Re: [Wikimedia-l] Fwd: Appropriation of the Wikimedia Blog by the WMF

2018-06-09 Thread Bodhisattwa Mandal
Hi David,

I hear you.

I live in that part of the world where getting any job and earning money,
by any means possible, is the topmost priority of life, as unemployment and
corruption has become intimate part of most of the people. Involvement in
volunteer works with no personal or financial gain, is not appreciated at
all and sanity is frequently questioned even by family members and close
friends. The real life is far more harsh for us than the issues we face in
Wikipedia.

But, I have seen people, who have fought against all extreme odds to create
contents in Wikimedia. I met an Wikimedian, who would have no food or money
for the next day to survive, if he didn't go and look for some labour work
and earn some money for his family, yet learned advanced computer works
from scratch with the help of a Jurassic age broken laptop gifted by a
well-wisher and built the most impactful project in his language, believe
me, I have seen that laptop with my own eyes. I know someone, very close to
my heart, who once spent the small amount of money he had with him, to pay
the cyber cafe, he went almost everyday to edit Wikipedia, even if he knew,
that the money he was spending, was his last resort for that day. These
Wikimedians are no less than a legend to me and whenever I feel frustrated
and burnt out, I remember them. I am pretty sure, everyone in this movement
knows someone amazing.

You are absolutely right, people who build Wikipedia from their core of
their heart are not heard or appreciated in larger Wikimedia world, some of
them are silently contributing forl a long time , without any expectation
from anyone. On the other hand, I have seen loud mouths  with almost no
substantial or impactful contribution at all, being featured everywhere on
a regular basis. That's an unfair world we everyday deal with and Wikimedia
is not an exception.

I will totally support you, if you create a meta page for these silent
volunteers, who needs to be seen.

Best,
Bodhisattwa



On Sun, 10 Jun 2018, 01:56 David Cuenca Tudela,  wrote:

> Aubrey,
>
> You speak so much truth in your words that I'm feeling overwhelmed right
> now. Because like a doctor who cares about his patient, you have just very
> lovingly and figuratively told me, "you are deeply sick". It hurts, I
> struggle accepting the truth, but deep inside I know that the only thing I
> can do is to acknowledge your words, and as every human before of me ask
> the perennial questions: "why me? what could have I done differently?"
>
> You are right, I put my whole being into this project, I have seen it as a
> way to find purpose, meaning, liberation, and instead what I have found is
> the emptiness, my own and that of the people who are in the same situation
> as me.
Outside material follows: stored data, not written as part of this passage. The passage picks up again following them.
/-- R270, R275, R278: on an AMD area with an erase pending, AMD.PROGRAM, AMD.ERASE_SECTOR and AMD.ERASE_ALL, and ERASE_AREA of the host, first wait as ERASE_WAIT does. After `OK` they do what they do on
the state the wait leaves, in which no erase is pending; another status ends them there with that status, and nothing of their own is done. That `areaSel` names the area of ERASE_ALL is the
model's choice: notes/assumptions/3.md. That a program of no byte waits too (R252 against D49) is notes/assumptions/35.md. -/
def Obligations.AmdWaitsForAPendingErase : Prop :=
  ∀ (s t : State) (e : MemoryArea) (d : AmdDescriptor) (address n whole : Nat) (r : FlashResult), s.partitioned = true →
    areaOf s.registry address = some e → e.binding = .amd d → d.pendingErase ≠ .none →
    exec (.eraseWait address) s = .next t → t.result = some (.flash r) →
    let waited := { t with opsDone := s.opsDone, result := s.result }
    let does := fun (i : Instr) =>
      (r.status = .ok → exec i s = exec i waited) ∧ (r.status ≠ .ok → exec i s = .next t)
    (∃ e', areaOf t.registry address = some e' ∧ e'.binding = .amd { d with pendingErase := .none }) ∧
    (address + n ≤ e.endAddr + 1 → does (.amdProgram address n)) ∧ does (.amdEraseSector address) ∧
    (areaOf s.registry s.areaSel = some e → does .amdEraseAll) ∧ does (.eraseArea address whole)
end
Maybe they also need the same things as I do, but we never talked
> about it so I don't know what they need, they never told me. Unlike other
> people, however, I do know what I need to find purpose here.
>
> To me purpose comes from the mutual acknowledgment with my peers that we
> are here for something bigger than ourselves. We might never achieve those
> dreams, but being next to someone who understands you because they are in
> the same situation, makes life more bearable. But do we share the same
> dream or aspiration at all? Has anyone ever take a collective vow to show
> to themselves and to others that this is what matters in their life, and
> that they are committing to it? I do not think anyone has ever done that.
> You say that you have given up, but I do not want to reach that point. I
> feel I want to try to build a real community environment and give everyone
> a chance before giving up on them.
>
> My desire as I was typing my email was to be seen, to be recognized by who
> I am, to be understood even. That is something that only a true friend
> could do for me, but as you say we are not good friends even if we did some
> cool things together. We want to collect "all human knowledge", but what do
> we actually know about each other? Is that not valid knowledge or what? In
> my opinion the knowledge about the people in this movement, what they do,
> who they are, what are their dreams, their aspirations, should be collected
> with at least as much interest as we collect all other kind of knowledge.
> Yet nobody does that.
>
> If there is no collective information about who I am and what I have done
> these years, how can I expect other people to value me as much as I want to
> value them? I am as guilty as anyone else for not caring about my fellow
> volunteers in this project, but that doesn't need to continue being that
> way, it can change. I can commit to write a page on Meta about any
> volunteer who wants their work on this project to be seen and recognized,
> and of course anyone can do that for me to. We only need the will.
>
> You say that that WMF bears responsibility in the "failure" of our
> Wikisource community project, and that it is not important now. I do not
> agree about 

[Wikimedia-l] ?מה עושה אותך מאושר השבוע / What's making you happy this week? (Week of 10 June 2018)

2018-06-09 Thread Pine W
Here are some highlights:

* "Improved geocoding in CiviCRM", by Eileen McNaughton:
https://blog.wikimedia.org/2018/06/05/improved-geocoding-in-civicrm/

* "Thank you week-end thread", with posts by hashar (
https://lists.wikimedia.org/pipermail/wikitech-l/2018-June/090126.html) and
legoktm (
https://lists.wikimedia.org/pipermail/wikitech-l/2018-June/090142.html)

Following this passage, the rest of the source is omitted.